The shadow inside shifted again.

Maybe she was just moving. Perhaps she’d heard every word.

Didn’t matter.

I’d been trying to convince myself for three years that I was free from her, and every time I saw her face, the lie evaporated like morning fog.

I walked toward the gate, each step weighed down by the weight of everything left unsaid.

Behind me, Lady blew softly, almost like a sigh. The sounds of the grounds started to fade as I moved farther from the trailers. Somewhere, a rodeo clown cracked a joke over the mic, and laughter rippling through the crowd. The moment should have felt normal, ordinary. It didn’t.

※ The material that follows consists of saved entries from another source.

-- ==== Sys2Proof/Machine/ScuMem.lean ====
section
/-!
DEFINITION. The SCU's memory instructions (R178 to R187): what they enter at issue, and what they do where they perform.
-/

namespace Sys2Proof

/-- Bytes of a load type (R178). -/
def LdTy.bytes : LdTy → Nat
  | .n8 => 1
  | .n16 => 2
  | .n32 => 4
  | .n64 => 8
  | .i8 => 1
  | .i16 => 2
  | .i32 => 4

/-- A loaded value extended to 64 bits (R178). -/
def LdTy.ext (t : LdTy) (v : Nat) : W64 :=
  match t with
  | .n8 => BitVec.ofNat 64 v
  | .n16 => BitVec.ofNat 64 v
  | .n32 => BitVec.ofNat 64 v
  | .n64 => BitVec.ofNat 64 v
  | .i8 => (BitVec.ofNat 8 v).signExtend 64
  | .i16 => (BitVec.ofNat 16 v).signExtend 64
  | .i32 => (BitVec.ofNat 32 v).signExtend 64

/-- Bytes of a store width (R179). -/
def StTy.bytes : StTy → Nat
  | .n8 => 1
  | .n16 => 2
  | .n32 => 4
  | .n64 => 8

/-- The new value of an atomic of `w` bits (R181). -/
def AtOp.apply (op : AtOp) (w : Nat) (old x : BitVec w) : BitVec w :=
  match op with
  | .add => old + x
  | .and => old &&& x
  | .or => old ||| x
  | .xor => old ^^^ x
  | .min => if old.slt x then old else x
  | .max => if old.slt x then x else old
  | .minn => if old.ult x then old else x
  | .maxn => if old.ult x then x else old
  | .xchg => x

end Sys2Proof

namespace Sys2Proof.Machine

/-! ## Loads and stores -/

/-- Needs of a load of the SCU (R178, R189). -/
def needsLd (d : GField) (m : MemOpnd) (w : BitVec 3) : Needs :=
  { srcs := [m.qref], dst := d.push, tok := some w, ld := true }

/-- Enters a load: its address is formed at issue, and a push destination reserved. -/
def loadEffect (i : Instr) (t : LdTy) (d : GField) (m : MemOpnd) (w : BitVec 3) (s : State) : State :=
  let (a, k) := s.cur.eaScu m t.bytes
  let (s, qid) := (s.setCore s.focus k).reserveG d
  s.enterOp { PendOp.of i (some w) with ld := true, addr := a, qid := qid }

/-- LD (R178). -/
def execLd (t : LdTy) (d : GField) (m : MemOpnd) (w : BitVec 3) (s : State) : Host.Outcome State Fault Refusal :=
  s.issue (needsLd d m w) (loadEffect (.ld t d m w) t d m w)

/-- LDN (R178): as LD, but for allocation in the caches. -/
def execLdn (t : LdTy) (d : GField) (m : MemOpnd) (w : BitVec 3) (s : State) : Host.Outcome State Fault Refusal :=
  s.issue (needsLd d m w) (loadEffect (.ldn t d m w) t d m w)

/-- LDA (R178): a load that is also an acquire (R200). -/
def execLda (t : LdTy) (d : GField) (m : MemOpnd) (w : BitVec 3) (s : State) : Host.Outcome State Fault Refusal :=
  s.issue (needsLd d m w) (loadEffect (.lda t d m w) t d m w)

/-- Needs of ST: the data field is read before the index (R96; log 25). -/
def needsSt (x : GField) (m : MemOpnd) (w : BitVec 3) : Needs :=
  { srcs := [x.qref, m.qref], tok := some w, st := true }

/-- Enters a store with its data. -/
def storeEffect (t : StTy) (x : GField) (m : MemOpnd) (w : BitVec 3) (s : State) : State :=
  let (v, k) := s.cur.readG x
  let (a, k) := k.eaScu m t.bytes
  (s.setCore s.focus k).enterOp { PendOp.of (.st t x m w) (some w) with st := true, addr := a, val := v.setWidth 2048 }

/-- ST (R179). -/
def execSt (t : StTy) (x : GField) (m : MemOpnd) (w : BitVec 3) (s : State) : Host.Outcome State Fault Refusal :=
  s.issue (needsSt x m w) (storeEffect t x m w)

/-- Cycles from performing to the end of an access of the SCU or the VE: six from issue to completion on a stash row, and one more
for each further sector of a bank (R159, R170). -/
def PendOp.wait (o : PendOp) (a : W64) : Nat := if isStash a then 5 + o.part else 0

/-- A store has performed: it gives up its queue entry, and completes as a stash access does, or at once (R170). -/
def State.stored (s : State) (c : Nat) (e : Engine) (o : PendOp) (a : W64) : State :=
  if isStash a then s.send c e o.num [] 0 (o.wait a) else s.finish c e o.num

/-- A scalar load performs (R158, R171, R178). -/
def performLd (c : Nat) (t : LdTy) (d : GField) (via : Via) (o : PendOp) (s : State) : Host.Outcome State Fault Refusal :=
  match s.read c o.addr t.bytes via with
  | .error x => s.failOp c .scu o.num o.addr .read x
  | .ok (v, s) => .next (s.landG c o.num d o.qid (t.ext v) (o.wait o.addr))

/-- A scalar store performs (R158, R171, R179). -/
def performSt (c : Nat) (t : StTy) (o : PendOp) (s : State) : Host.Outcome State Fault Refusal :=
  match s.write c o.addr t.bytes (o.val.toNat % 2 ^ 64) with
  | .error x => s.failOp c .scu o.num o.addr .write x
  | .ok s => .next (s.stored c .scu o o.addr)

/-! ## Atomics -/

/-- Needs of an atomic (R180, R189). -/
def needsAtomic (d x : GField) (w : BitVec 3) : Needs :=
  { srcs := [x.qref], dst := d.push, tok := some w, ld := true, st := true }

/-- Enters ATM. -/
def atmEffect (op : AtOp) (wide : Bool) (d : GField) (b : BitVec 4) (x : GField) (w : BitVec 3) (s : State) : State :=
  let (v, k) := s.cur.readG x
  let (s, qid) := (s.setCore s.focus k).reserveG d
  s.enterOp { PendOp.of (.atm op wide d b x w) (some w) with
    ld := true, st := true, addr := s.cur.scu.ar b, val := v.setWidth 2048, qid := qid }

/-- ATM (R181). -/
def execAtm (op : AtOp) (wide : Bool) (d : GField) (b : BitVec 4) (x : GField) (w : BitVec 3) (s : State) :
    Host.Outcome State Fault Refusal :=
  s.issue (needsAtomic d x w) (atmEffect op wide d b x w)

It felt like standing on the edge of something I’d been pretending didn’t exist, a cliff I’d once fallen from and somehow survived. And maybe, just maybe, I was about to climb back up.

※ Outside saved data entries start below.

/-- The core and engine a timeline target names (R213). -/
def State.tlTarget (s : State) (c : Nat) (v : W64) : Option (Nat × Engine) :=
  (s.panelCore c (slice v 8 3) (slice v 4 4) (slice v 0 4)).map (fun k => (k, Engine.ofCode (slice v 12 2)))

/-- T of an engine (R203). -/
def State.timeline (s : State) (c : Nat) (e : Engine) : Nat := ((s.core c).ctx e).timeline

/-- An ordering operation whose turn has come: it has issued in an earlier cycle, nothing earlier keeps it, and it is not
parked. -/
def State.orderTurn (s : State) (c : Nat) (e : Engine) (num : Nat) : Option PendOp :=
  match ((s.core c).ctx e).op? num with
  | none => none
  | some o =>
    if o.status = .queued ∧ o.issued < s.cycle ∧ !(s.core c).parked e ∧ ((s.core c).ctx e).unblocked num then some o
    else none

/-- FENCE_COMPLETE (R198, R210): every store performed is visible at once to every observer (log 5). -/
def execFenceComplete (c : Nat) (e : Engine) (num : Nat) (s : State) : Host.Outcome State Fault Refusal :=
  match s.orderTurn c e num with
  | none => .next s
  | some o =>
    match o.instr with
    | .fence _ _ _ _ => .next (s.finish c e num)
    | _ => .next s

/-- TLSIG_COMPLETE (R212). -/
def execTlsigComplete (c : Nat) (e : Engine) (num : Nat) (s : State) : Host.Outcome State Fault Refusal :=
  match s.orderTurn c e num with
  | none => .next s
  | some o =>
    match o.instr with
    | .tlsig _ _ => .next (s.finish c e num)
    | _ => .next s

/-- TLWAIT_COMPLETE (R213): T of the named engine has reached the count; a target outside the panel is PERM. -/
def execTlwaitComplete (c : Nat) (e : Engine) (num : Nat) (s : State) : Host.Outcome State Fault Refusal :=
  match s.orderTurn c e num with
  | none => .next s
  | some o =>
    match o.instr with
    | .tlwait _ _ _ =>
      match s.tlTarget c (o.val.setWidth 64) with
      | none => .next (s.permOp c e num 0 .read)
      | some (c', e') => if o.addr.toNat ≤ s.timeline c' e' then .next (s.finish c e num) else .next s
    | _ => .next s

/-- TLRD performs (R214). -/
def performTlrd (c : Nat) (e : Engine) (d : RF) (o : PendOp) (s : State) : State :=
  match s.tlTarget c (o.val.setWidth 64) with
  | none => s.permOp c e o.num 0 .read
  | some (c', e') =>
    s.send c e o.num (RF.eff d o.qid (BitVec.ofNat 64 (s.timeline c' e')))

/-! ## The barrier object (R205, R207) -/

/-- A barrier object's fields (R205). -/
structure Bar where
  count : Int
  expect : BitVec 16
  pend : BitVec 16
  gen : BitVec 32
  status : BitVec 2
  phase : Bool
  deriving DecidableEq, Repr

/-- The object that 16 bytes hold. -/
def Bar.ofBits (b : BitVec 128) : Bar :=
  { count := (slice b 96 32).toInt, expect := slice b 80 16, pend := slice b 64 16, gen := slice b 32 32
    status := slice b 2 2, phase := b.getLsbD 0 }

/-- The 16 bytes of an object; reserved bits are written as zero. -/
def Bar.bits (b : Bar) : BitVec 128 :=
  field (BitVec.ofInt 32 b.count) 96 ||| field b.expect 80 ||| field b.pend 64 ||| field b.gen 32 ||| field b.status 2 |||
    bit b.phase 0

/-- An invalid object. -/
def Bar.zero : Bar := { count := 0, expect := 0, pend := 0, gen := 0, status := 0, phase := false }

/-- fail(b), and whether the BWAITs pending on b trap (R207). -/
def Bar.fail (b : Bar) : Bar × Bool := ({ b with status := 2 }, true)

/-- settle(b) (R207). -/
def Bar.settle (b : Bar) : Bar × Bool :=
  if b.pend = 0 then
    if b.count = 0 then
      ({ b with gen := b.gen + 1, phase := (b.gen + 1).getLsbD 0, pend := b.expect, count := 0 }, false)
    else if b.count < 0 then b.fail
    else (b, false)
  else (b, false)

/-- What a barrier operation does: the object after it, whether pending BWAITs trap, the trap it meets itself (the STATUS it
found), and its result (R207). -/
structure BarOut where
  bar : Bar
  abort : Bool
  trap : Option (BitVec 2)
  result : BitVec 32
  deriving DecidableEq, Repr

/-- BINIT(b, arg) (R207). -/
def Bar.init (arg : BitVec 16) : BarOut :=
  { bar := if arg = 0 then Bar.zero else { Bar.zero with expect := arg, pend := arg, status := 1 }
    abort := true, trap := none, result := 0 }

/-- BINV(b) (R207). -/
def Bar.inv (b : Bar) : BarOut := { bar := { b with status := 0 }, abort := true, trap := none, result := 0 }

/-- BARR(b, arg) (R207). -/
def Bar.arrive (b : Bar) (arg : BitVec 32) : BarOut :=
  let stop : BarOut := { bar := b.fail.1, abort := true, trap := some b.status, result := 0 }
  if b.status ≠ 1 then { bar := b, abort := false, trap := some b.status, result := 0 }
  else if b.pend = 0 then stop
  else
    let c := b.count + arg.toInt
    if c < -(2 ^ 31) ∨ 2 ^ 31 - 1 < c then stop
    else
      let (b', ab) := Bar.settle { b with count := c, pend := b.pend - 1 }
      { bar := b', abort := ab, trap := none, result := b.gen }

/-- credit(b, n) (R207): the object after it, and whether pending BWAITs trap; none where the object is not active. -/
def Bar.credit (b : Bar) (n : Nat) : Option (Bar × Bool) :=
  if b.status ≠ 1 then none
  else
    let c := b.count - n
    if c < -(2 ^ 31) then some b.fail else some (Bar.settle { b with count := c })

/-- Stash address of an object, bits 3:0 ignored (R206). -/
def barAddr (a : W64) : W64 := a &&& ~~~(0xF#64)

/-- The home core that an operand register names (R206). -/
def State.barHome (s : State) (c : Nat) (v : W64) : Option Nat := s.panelCore c (slice v 8 3) (slice v 4 4) (slice v 0 4)

/-- Reads an object at its home (R217). -/
def State.readBar (s : State) (home : Nat) (a : W64) (acc : Access) : Except MemErr (Bar × State) :=
  match s.touchPlain home (stashRow a) acc with
  | .error x => .error x
  | .ok s =>
    match s.stashRead home (barAddr a) 16 with
    | .error x => .error x
    | .ok (v, s) => .ok (Bar.ofBits (BitVec.ofNat 128 v), s)

/-- Writes an object at its home; the row has been touched. -/
def State.writeBar (s : State) (home : Nat) (a : W64) (b : Bar) : State :=
  let q := stashRow a
  let off := (slice (barAddr a) 0 8).toNat
  s.putRow home q ((b.bits.setWidth 2048) <<< (8 * off)) ((0xFFFF#256) <<< off)

/-- An operation is a BWAIT that is pending on an object (R207): its first test is made. -/
def State.pendsOn (s : State) (c : Nat) (o : PendOp) (home : Nat) (a : W64) : Bool :=
  (match o.instr with
    | .bwait _ _ _ _ => true
    | _ => false) &&
    decide (o.status = .departed) && decide (s.barHome c (o.val.setWidth 64) = some home) &&
    decide (slice o.addr 4 17 = slice a 4 17)

/-- Every BWAIT pending on an object traps BAR_OVERRUN with the STATUS after the operation (R207, R218), by ascending core and
then engine. -/
def State.abortWaits (s : State) (home : Nat) (a : W64) (status : BitVec 2) : State :=
  s.cores.foldl (fun s ck =>
    [Engine.scu, .ve, .ce, .mx].foldl (fun s e =>
      (((s.core ck.1).ctx e).ops.filter (fun o => s.pendsOn ck.1 o home a)).foldl (fun s o =>
        s.opTrap ck.1 e o.num 0x22 (barAddr o.addr) (status.setWidth 64)) s) s) s

/-- Applies a barrier operation at its home: writes the object and traps the BWAITs pending on it where it says so. -/
def State.applyBar (s : State) (home : Nat) (a : W64) (r : BarOut) : State :=
  let s := s.writeBar home a r.bar
  if r.abort then s.abortWaits home a r.bar.status else s

/-! ## Barrier instructions (R215 to R217) -/

/-- Effect of a barrier instruction at issue: the address and the operand register are read (R206, R215). -/
def barEffect (i : Instr) (r : RF) (b : BitVec 4) (o : BitVec 6) (w : BitVec 3) (takes : Bool) (s : State) : State :=
  let (v, _) := s.cur.readRF s.eng r
  s.enterOp { PendOp.of i (some w) with ld := true, st := true, addr := s.ctx.ar b + sextTimes o 16, val := v.setWidth 2048 }
    takes

/-- BINIT (R216). -/
def execBinit (r : RF) (b : BitVec 4) (o : BitVec 6) (w : BitVec 3) (s : State) : Host.Outcome State Fault Refusal :=
  s.issue (needsBoth w) (barEffect (.binit r b o w) r b o w true)

/-- BARR (R216). -/
def execBarr (r : RF) (b : BitVec 4) (o : BitVec 6) (w : BitVec 3) (s : State) : Host.Outcome State Fault Refusal :=
  s.issue (needsBoth w) (barEffect (.barr r b o w) r b o w true)

/-- BWAIT (R216): it takes no number (R202). -/
def execBwait (r : RF) (b : BitVec 4) (o : BitVec 6) (w : BitVec 3) (s : State) : Host.Outcome State Fault Refusal :=
  s.issue (needsBoth w) (barEffect (.bwait r b o w) r b o w false)

/-- BTRY (R216). -/
def execBtry (r : RF) (b : BitVec 4) (o : BitVec 6) (w : BitVec 3) (s : State) : Host.Outcome State Fault Refusal :=
  s.issue (needsBoth w) (barEffect (.btry r b o w) r b o w true)

/-- BINV (R216). -/
def execBinv (r : RF) (b : BitVec 4) (o : BitVec 6) (w : BitVec 3) (s : State) : Host.Outcome State Fault Refusal :=
  s.issue (needsBoth w) (barEffect (.binv r b o w) r b o w true)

I didn’t look back again, but the image of Kristin’s shadow in that doorway followed me every step of the way.

CHAPTER THREE

KRISTIN

The music pulsed softly through the fairgrounds hall, a fiddle running hot over steel strings while the crowd stomped to the beat. The rhythm rolled through the old building, shaking the boards beneath my boots until it felt like the whole world was shifting. Laughter, boots scuffing across the worn wood, the thick smell of beer and sweat—all of it wrapped around me like a blanket I couldn’t quite settle into. The air was close and heavy, vibrating with energy that should have made me feel alive. Instead, it pressed harder against my ribs.

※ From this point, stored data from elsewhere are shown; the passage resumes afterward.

/-- Reads a run of `n` bytes of the source (R276, R278, R282); `far` answers for another package. -/
def State.copyRead (s : State) (c : Nat) (d : Desc) (a : W64) (n : Nat) (far : Option FarReply)
    (asked : Option (BitVec 21) := none) : Except CopyErr (Nat × BitVec 12 × State) :=
  let w := d.remoteWord a
  if d.skind = 0 then
    if isStash a then
      match s.copyRow c a n with
      | .error x => .error (.mem a .read x)
      | .ok r => .ok r
    else
      match globalCheck a 1 .read with
      | some x => .error (.mem a .read x)
      | none =>
        match s.locate c (s.space c) (a.toNat % 2 ^ 48) .read false with
        | .error x => .error (.mem a .read x)
        | .ok (l, t) =>
          let (_, poison, found) := s.sector (l.pa / 32)
          if poison then .error (.mem a .read (.trap 0x14 (BitVec.ofNat 64 found)))
          else .ok (t.physRead l.pa n, l.region, t)
  else
    match s.farEnd c d asked with
    | .nack code => .error (.nack w code)
    | .away =>
      match far with
      | none => .error .wait
      | some f => if f.code ≠ 0 then .error (.nack w f.code) else .ok (f.data.toNat % 2 ^ (8 * n), f.region, s)
    | .here =>
      if d.skind = 1 then
        match s.copyRow d.peerCore a n with
        | .error x => .error (x.peer w)
        | .ok r => .ok r
      else
        match s.windowLoc (s.ownTarget c) (remoteWin a) (remoteOff a) n .read .read with
        | .error x => .error (x.copy w)
        | .ok (l, t) =>
          if (s.sector (l.pa / 32)).2.1 then .error (.nack w 0x0A) else .ok (t.physRead l.pa n, l.region, t)

/-- What stops a landing in a stash row: a fault of the row, a read-only row, or a region that R282 refuses. -/
inductive RowErr where
  | mem (x : MemErr)
  | region (met : BitVec 12)
  deriving DecidableEq, Repr

/-- Lands bytes in a stash row (R278, R282): an unbound row of another region is zeroed and takes the landing's region, but a row at a
peer end (`peer`) refuses it. The landing claims the sector's bank (R159). -/
def State.landRow (s : State) (p : Nat) (a : W64) (n v : Nat) (region : BitVec 12) (peer : Bool := false) : Except RowErr State :=
  match s.touch p (stashRow a) with
  | .error x => .error (.mem x)
  | .ok s =>
    let s := s.useBanks p (stashRow a) (bit true (slice a 5 3).toNat) ceRank
    let r := s.row p (stashRow a)
    let off := (slice a 0 8).toNat
    if r.bound && r.ro then .error (.mem (.trap 0x11 (permDetail .write false)))
    else if (r.bound || peer) && decide (r.region ≠ region) then .error (.region r.region)
    else
      let r := if r.region ≠ region then { r with data := 0, poison := 0, region := region } else r
      .ok ((s.setRow p (stashRow a) r).putRow p (stashRow a) (BitVec.ofNat 2048 ((v % 2 ^ (8 * n)) * 2 ^ (8 * off)))
        (BitVec.ofNat 256 ((2 ^ n - 1) * 2 ^ off)))

/-- Writes a run of `n` bytes with their region at the destination (R276, R278, R282). -/
def State.copyWrite (s : State) (c : Nat) (d : Desc) (a : W64) (n v : Nat) (region : BitVec 12) (far : Option FarReply)
    (asked : Option (BitVec 21) := none) : Except CopyErr State :=
  let w := d.remoteWord a
  if d.dkind = 0 then
    if isStash a then
      match s.landRow c a n v region with
      | .error (.mem x) => .error (.mem a .write x)
      | .error (.region m) => .error (.trap 0x13 a (meterDetail m region))
      | .ok s => .ok s
    else
      match globalCheck a 1 .write with
      | some x => .error (.mem a .write x)
      | none =>
        match s.locate c (s.space c) (a.toNat % 2 ^ 48) .write true with
        | .error x => .error (.mem a .write x)
        | .ok (l, s) =>
          let ro := l.held.any (fun h => (roDenied (s.row h.1 h.2) .write).isSome)
          if ro then .error (.mem a .write (.trap 0x11 (permDetail .write false)))
          else if l.region ≠ region then .error (.trap 0x13 a (meterDetail l.region region))
          else .ok (s.store (s.space c).slice l.pa n v 0)
  else
    match s.farEnd c d asked with
    | .nack code => .error (.nack w code)
    | .away =>
      match far with
      | none => .error .wait
      | some f => if f.code = 0x09 then .error (.trap 0x13 w (meterDetail f.region region))
        else if f.code ≠ 0 then .error (.nack w f.code) else .ok s
    | .here =>
      if d.dkind = 1 then
        match s.landRow d.peerCore a n v region true with
        | .error (.mem x) => .error (x.peer w)
        | .error (.region m) => .error (.trap 0x13 w (meterDetail m region))
        | .ok s => .ok s
      else
        match s.windowLoc (s.ownTarget c) (remoteWin a) (remoteOff a) n .write .write with
        | .error x => .error (x.copy w)
        | .ok (l, s) =>
          if l.region ≠ region then .error (.trap 0x13 w (meterDetail l.region region))
          else .ok (s.store (s.ownTarget c).slice l.pa n v 0)

/-! ## Channels -/

/-- A channel. -/
def Core.chan (k : Core) (ch : BitVec 3) : Channel := k.chans.get Channel.init ch.toNat

/-- Changes a channel. -/
def State.modChan (s : State) (c : Nat) (ch : BitVec 3) (f : Channel → Channel) : State :=
  s.modCore c (fun k => { k with chans := k.chans.set Channel.init ch.toNat (f (k.chan ch)) })

/-- Changes the current copy of a channel. -/
def State.modJob (s : State) (c : Nat) (ch : BitVec 3) (f : Job → Job) : State :=
  s.modChan c ch (fun x =>
    { x with jobs :=
        match x.jobs with
        | [] => []
        | j :: r => f j :: r })

/-- A trap of a copy channel (R284, R362 kind 2): it parks at its progress value. -/
def State.chanTrap (s : State) (c : Nat) (ch : BitVec 3) (code : BitVec 8) (addr detail : W64) : State :=
  (s.modChan c ch (fun x => { x with park := .trapped })).takeTrap c
    { code := code, eng := .ce, chan := some ch, kind := 2, pt := 0, addr := addr, detail := detail, time := s.gtime
      mpc := BitVec.ofNat 64 ((s.core c).chan ch).prog, cyc := s.cycle, num := 0, entry := false }

/-- A copy's message under way is given up: it is sent anew where the copy goes on (R285). -/
def Job.unasked (j : Job) : Job := if j.asked.isNone then j else { j with asked := none, carried := false, part := 0, got := [] }

/-- A fault of a running copy (R284): a page request or a trap of its channel; or it waits for this cycle (R159, R370). -/
def State.chanFail (s : State) (c : Nat) (ch : BitVec 3) (x : CopyErr) : Host.Outcome State Fault Refusal :=
  let t := (s.modJob c ch Job.unasked).modChan c ch (fun x => { x with kept := none })
  match x with
  | .wait => .next s
  | .gone pa => .fault (.noMemory pa)
  | .nack a code => .next (t.chanTrap c ch 0x30 a (code.setWidth 64))
  | .trap code a d => .next (t.chanTrap c ch code a d)
  | .mem a acc x =>
    match x.of (s.space c) a.toNat acc [] with
    | .gone pa => .fault (.noMemory pa)
    | .missAt m =>
      let (t, r) := t.pageRequest { core := c, eng := .ce, chan := some ch } m
      .next (t.modChan c ch (fun x => { x with park := .paging r (BitVec.ofNat 64 m.va) m.acc }))
    | .later => .next (s.modCore c (fun k => k.noteClaim (.chan ch.toNat) s.cycle s.cycle))
    | .miss _ _ _ _ _ => .next s
    | .trap code d => .next (t.chanTrap c ch code a d)
    | .trapAt code a d => .next (t.chanTrap c ch code a d)

/-- A credit of `n` bytes to the object at a stash address of a home core (R207, R280): whether it found it not active. -/
def State.creditBar (s : State) (home : Nat) (a : W64) (n : Nat) : Except MemErr (State × Bool) :=
  match s.readBar home a .rw with
  | .error x => .error x
  | .ok (b, s) =>
    match b.credit n with
    | none => .ok (s, true)
    | some (b, ab) =>
      let s := s.writeBar home a b
      .ok (if ab then s.abortWaits home a b.status else s, false)

/-- Sticky status bits of a channel rise, also where a CSTAT of this cycle clears the others (R297, R298). -/
def State.raiseSticky (s : State) (c : Nat) (ch : BitVec 3) (b : BitVec 4) : State :=
  s.modChan c ch (fun x => { x with sticky := x.sticky ||| b, raised := x.raised ||| b })

/-- Credits at several homes, one after another. -/
def State.creditAll (s : State) (homes : List Nat) (a : W64) (n : Nat) : Except MemErr (State × Bool) :=
  homes.foldl (fun (r : Except MemErr (State × Bool)) h =>
    match r with
    | .error x => .error x
    | .ok (s, bad) =>
      match s.creditBar h a n with
      | .error x => .error x
      | .ok (s, b) => .ok (s, bad || b)) (.ok (s, false))

/-! ## Receivers of a multicast -/

/-- The cores of a swatch of a core's panel, by ascending package-core index (R289). -/
def State.swatchCores (s : State) (c : Nat) (d : Desc) : List Nat :=
  let (sx, sy, lw, lh) := d.swatch
  let i := s.instOf c
  let dies := (List.range 8).filter (fun k => if d.sall then i.dmask.getLsbD k else decide (k = c / 256))
  (dies.map (fun k => ((List.range (2 ^ lh)).map (fun y => (List.range (2 ^ lw)).map (fun x =>
    256 * k + 16 * (i.oy.toNat + sy + y) + i.ox.toNat + sx + x))).flatten)).flatten

/-- The 4 KiB blocks that a copy's destination bytes touch, by their order in it (R290). -/
def Desc.blocks (d : Desc) : List Nat := (d.rowsAt true).map (fun q => q / 16)

/-- The notice of a refusal at a receiver (R290, R362): at most eight pend, and further ones are counted in the newest. -/
def State.refuse (s : State) (r c : Nat) (ch : BitVec 3) (block : Nat) : State :=
  let k := s.core r
  let old := k.pend.filter (fun t => decide (t.kind = 3))
  if old.length < 8 then
    let t : TrapRec :=
      { code := 0x23, eng := .scu, chan := none, kind := 3, pt := 0, addr := 0
        detail := field (BitVec.ofNat 11 c) 0 ||| field ch 12 ||| field (BitVec.ofNat 9 block) 16
        time := s.gtime, mpc := 0, cyc := s.cycle, num := 0, entry := false }
    if k.fatal t then s.endFault k.inst t else s.setCore r { k with pend := insertTrap t k.pend }
  else
    let last := k.pend.length - 1 - (k.pend.reverse.findIdx (fun t => decide (t.kind = 3)))
    s.setCore r { k with pend := (k.pend.zipIdx).map (fun p =>
      if p.2 = last then { p.1 with detail := p.1.detail + (1#64 <<< 32) } else p.1) }

/-- Every receiver of a multicast decides (R290). -/
def State.decideCast (s : State) (c : Nat) (ch : BitVec 3) (d : Desc) : State :=
  let rs := s.swatchCores c d
  let refused (r : Nat) : Option Nat := d.blocks.find? (fun b => (s.core r).inuse.getLsbD b)
  let recv := rs.map (fun r =>
    ({ core := r, decided := true, accepts := (refused r).isNone, landed := 0, credited := 0 } : Receiver))
  let s' := rs.foldl (fun s r =>
    match refused r with
    | none => s
    | some b => s.refuse r c ch b) s
  s'.modJob c ch (fun j => { j with recv := recv })

/-- The receivers that have accepted. -/
def Job.accepting (j : Job) : List Nat := (j.recv.filter (fun r => r.accepts)).map (fun r => r.core)

/-- The receivers that have refused. -/
def Job.refusals (j : Job) : Nat := (j.recv.filter (fun r => r.decided && !r.accepts)).length

/-! ## The running copy -/

/-- The home core of a copy's barrier (R280). -/
def State.bhome (s : State) (c : Nat) (d : Desc) : Option Nat := s.panelCore c d.bhome.1 d.bhome.2.1 d.bhome.2.2

/-- A home or flag core outside the panel (R279, R280). -/
def State.homeDenied (s : State) (c : Nat) (j : Job) : Bool :=
  decide (j.kind ≠ .mcast) && (j.desc.ben && decide (j.desc.size ≠ 0) || decide (j.desc.fdst = 3)) && (s.bhome c j.desc).isNone

/-- Where the flag lies that a copy of no bytes raises at a peer end (R275, R279); none for any other copy. -/
def State.emptyFlag (s : State) (c : Nat) (j : Job) : Option FarEnd :=
  if j.kind = .copy ∧ j.desc.size = 0 ∧ j.desc.fdst = 2 ∧ j.desc.dkind = 1 then some (s.farEnd c j.desc) else none

/-- A copy with a peer stash end that no grant admits (R322): one that lands or reads bytes there, or raises a flag of another package
(R279). -/
def State.grantDenied (s : State) (c : Nat) (j : Job) : Bool :=
  decide (j.desc.skind = 1 ∨ j.desc.dkind = 1) && (decide (j.desc.size ≠ 0) || decide (s.emptyFlag c j = some .away)) &&
    ((s.core c).grantFor j.desc).isNone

I told myself I was here for distraction. For normal. For anything that didn’t feel like the ache in my hip or the pull along my ribs every time I moved too fast. The medic I’d finally seen said I’d be sore for days, that the bruises would fade, but I had to take it easy. He hadn’t mentioned how every song, every burst of laughter, would drive the ache deeper, how being surrounded by people who were laughing would make me feel even more alone.

The hall lights were dim, yellow, and uneven, casting shadows that danced across the walls with every sway of the crowd. Someone bumped into me, sloshing beer down my arm, and muttered an apology I barely heard. I nodded, smiled likeit didn’t matter, and wiped my sleeve with the back of my hand. My hip flared again, a dull, deep burn pulsing with the music.

And then I saw him.

Lincoln.

He was across the room near the bar, broad shoulders catching the glow of the neon sign, as he leaned on the counter in that slow, easy way like he owned the air around him. The sight of him hit harder than I was ready for. He looked steady, unbothered, the kind of calm that could freeze a storm mid-spin. Tanya was pressed against his side, red nails glinting as she looped her arm possessively through his. She laughed at something he said, or maybe she forced the laugh, because his mouth didn’t move much, just the faintest pull at one corner.

Our eyes met.

Just for a second.

Everything else fell away. The music, the chatter, the stomp of boots against the wood, all of it blurred into silence. The sound of the fiddle turned thin and far away, and the only thing left in the world was him. His gaze hit like a brand, searing hot, dragging across the back of my neck. My body went still, every muscle remembering him before my mind could stop it. My ribs tightened, my hip throbbed, every bruise reminding me of the fall, telling me that he’d been the one to catch me when I hit.

He shifted, a slight movement that drew my eyes to his hand, the one that looked like it might take a step toward me, but Tanya leaned closer, her red mouth moving fast against his ear, and whatever was in his eyes shuttered closed.